Data sanitization isn't what you think it is, but a new group hopes to change that
The International Data Sanitization Consortium wants to encourage IT professionals to think harder about the ways they get rid of old data.
"I am astounded by how little is known and understood about data sanitization," said Richard Stiennon, chief strategy officer at Blancco Technology Group and acting director of the IDSC, which launched on Tuesday with other members including the Information Governance Initiative, Ingram Micro ITAD, Kroll Ontrack and others.
The group wants to get rid of ambiguity around what data sanitization means, its members say, bringing specificity to terminology, standards and guidelines.

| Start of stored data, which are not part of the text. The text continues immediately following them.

/-- The raised set (R156). -/
def State.raisedSet (s : State) : BitVec 8 := setOf 8 all8 fun i => s.mb.points[i].raised

/-- The unacknowledged set (R156). -/
def State.unackedSet (s : State) : BitVec 8 := setOf 8 all8 fun i => s.mb.points[i].alarmed

/-! ### The catalogue (R145) -/

/-- A flag of a loop (R94). -/
def HeatLoop.flag (l : HeatLoop) : LoopFlag → Bool
  | .n => l.n
  | .z => l.z
  | .c => l.c
  | .v => l.v
  | .l => l.l

/-- The value of a catalogue signal (R145). -/
def State.signal (s : State) : Sig → Bool
  | .constant b => b
  | .pointRaised i => s.mb.points[i].raised
  | .cell i => s.ib.cells[i].out
  | .permit i => s.ib.permits.getLsbD i.val
  | .gin i => s.pins.gin[i]
  | .chreq k => s.pins.chreq[k]
  | .chend k => s.pins.chend[k]
  | .busy k => s.ac[k].busy
  | .running k => s.ac[k].running
  | .windowOccupied k => s.windowOccupied k
  | .flag f i => s.hl.loops[i].flag f
  | .tcOpen i => s.tcOpenOf i
  | .speedStale => s.tt.stale
  | .speedConflict => s.tt.conflict
  | .boardMissed => s.boardMissed
  | .unknownBoard => s.unknownBoard
  | .transitOverflow => s.tt.overflow
  | .longBoard => s.tt.longBoard
  | .mainsLost => s.hl.mainsLost
  | .levelInvalid => s.lu.invalid
  | .levelSettling => s.lu.settleTimer.isSome
  | .feedRequest => s.lu.request
  | .feedTimeout => s.lu.feedTimeout
  | .airflowLow => s.xu.low
  | .filterLoaded => s.xu.loaded
  | .tableFull => s.bu.tableFull
  | .safeMode => s.safeMode
  | .lineMute => decide (s.li.line = .mute)
  | .txqLost => s.li.txqLost
  | .watchRaised i => s.slotRaised i
  | .watchSilent i => s.slotSilent i

/-- A selected signal, after its inversion (R145). -/
def State.select (s : State) (x : Selection) : Bool := s.signal x.sig ^^ x.inverted

/-- The permit signal of a channel (R57). -/
def State.chanPermit (s : State) (k : Chan) : Bool := s.select s.cl.image.chans[k].permit

/-- The permit signal of a loop (R104). -/
def State.loopPermit (s : State) (i : LoopIx) : Bool := s.select s.cl.image.loops[i].permit

/-- A selector that does not keep the stop condition false (R170). -/
def State.selectorMet (s : State) (x : StopSelector) : Bool := !x.enabled || s.select x.signal

/-- The stop condition (R170). -/
def State.stopCondition (s : State) : Bool :=
  let c := s.cl.image.stop
  (c.s0.enabled || c.s1.enabled || c.s2.enabled) && s.selectorMet c.s0 && s.selectorMet c.s1 && s.selectorMet c.s2

/-- The cause set of a trigger: the enabled selectors (R171). -/
def State.stopCauses (s : State) : BitVec 3 :=
  let c := s.cl.image.stop
  BitVec.ofBool c.s2.enabled ++ BitVec.ofBool c.s1.enabled ++ BitVec.ofBool c.s0.enabled

/-- A loop is forced off (R98); for a ganged HL1 the TC_OPEN is HL0's (R100). -/
def State.forcedOff (s : State) (i : LoopIx) : Bool :=
  !s.hl.loops[i].enabled || !s.loopPermit i || s.tcOpenOf i

/-- Feeding is allowed (R126); `ownedChanOf` is the level-owned channel of the image. -/
def State.feedAllowed (s : State) : Bool :=
  s.cl.image.level.inUse && (ownedChanOf s.cl.image).isSome && s.operating && decide (s.ib.process = .run) &&
    s.lu.request && !s.lu.inhibit && !s.lu.feedTimeout && !s.lu.invalid

/-! ### What the readers see -/

/-- The catalogue signals of the channels, the loops and the pins. -/
def deviceSigs : List Sig :=
  List.flatten
    [[0, 1].map Sig.gin, allChans.map Sig.chreq, allChans.map Sig.chend, allChans.map Sig.busy, allChans.map Sig.running,
      allChans.map Sig.windowOccupied,
      allLoops.flatMap fun i => [Sig.flag .n i, Sig.flag .z i, Sig.flag .c i, Sig.flag .v i, Sig.flag .l i, Sig.tcOpen i]]

/-- The conditions of the catalogue that stand alone. -/
def conditionSigs : List Sig :=
  [.speedStale, .speedConflict, .boardMissed, .unknownBoard, .transitOverflow, .longBoard, .mainsLost, .levelInvalid,
    .levelSettling, .feedRequest, .feedTimeout, .airflowLow, .filterLoaded, .tableFull, .safeMode, .lineMute, .txqLost]

/-- The signals of the catalogue that can change. -/
def allSigs : List Sig :=
  List.flatten
    [all8.map Sig.pointRaised, all8.map Sig.cell, (List.finRange 16).map Sig.permit, deviceSigs, conditionSigs,
      all8.map Sig.watchRaised, all8.map Sig.watchSilent]

/-- What the blocks that follow others "in the same event" read: the catalogue, the station and process states, the feed
inhibit, the fume-span count and the watched wave. -/
structure Readable where
  signals : List Bool
  station : StationState
  process : ProcessState
  inhibit : Bool
  fume : Nat
  watched : Bool
deriving DecidableEq, Repr

/-- What the readers see in a state. -/
def readable (s : State) : Readable :=
  { signals := allSigs.map s.signal, station := s.cl.station, process := s.ib.process, inhibit := s.lu.inhibit
    fume := s.tt.fume, watched := s.watchedWave }

/-! ### Analog sources (R146) -/

/-- The value of an analog source; that of a block not in use is 0, apart from PV0 and PV1 (R146). -/
def State.analog (s : State) : Analog → Int
  | .gain0 => s.mb.gain0
  | .gain1 => s.mb.gain1
  | .pv0 => s.pvOf 0
  | .pv1 => s.pvOf 1
  | .level => if s.cl.image.level.inUse then s.lu.comp else 0
  | .airflow => if s.cl.image.extraction.inUse then s.xu.airflow else 0
  | .fanOutput => if s.cl.image.extraction.inUse then s.xu.output else 0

A recent survey of IT professionals found that, when asked to identify the correct definition of data sanitization, 64 percent answered incorrectly. There's a misconception among many that factory resets, data wiping and reformatting are enough to safely clear away old data, said Stiennon. But that's not the case.
"The vast majority of organizations today aren’t undertaking the necessary steps to implement a data sanitization process and are leaving themselves vulnerable to a potential data breach," he said in a statement. "This is both disappointing and alarming – and something we at the IDSC hope to change through ongoing education and guidance.”
Ensuring old data is unrecoverable by permanently and irreversibly removing or destroying it on equipment such as wearables and medical devices is critical to good security, said the group. A device that has been sanitized has no residual data to be recovered, even with the assistance of advanced forensic tools.
There are three ways to achieve true data sanitization, according to IDSC, which comprises IT security experts across academic institutions, analyst firms, software providers, hardware manufacturers: physical destruction, cryptographic erasure and data erasure.
The consortium hopes to make sanitation best practices a more urgent priority among IT professionals, helping to educate them about those processes and more on its website.
"Failing to govern data is an endemic problem that can inflict serious damage on an organization – and it can happen at any time from the instant a piece of digital data is created right to the very end of its lifecycle," said Barclay Blair, founder and executive director of the Information Governance Initiative, in a statement.
"Time and time again across the hundreds of organizations we speak to each year, we see the consequences of this governance failure in litigation, security breaches, loss of customer trust, regulatory sanctions and other completely unnecessary incidents," he added. "Data sanitization is an essential part of a holistic and mature approach to governing information, and it is our hope that this initiative will play a major role in driving clarity and adoption on this critical part of the information governance lifecycle."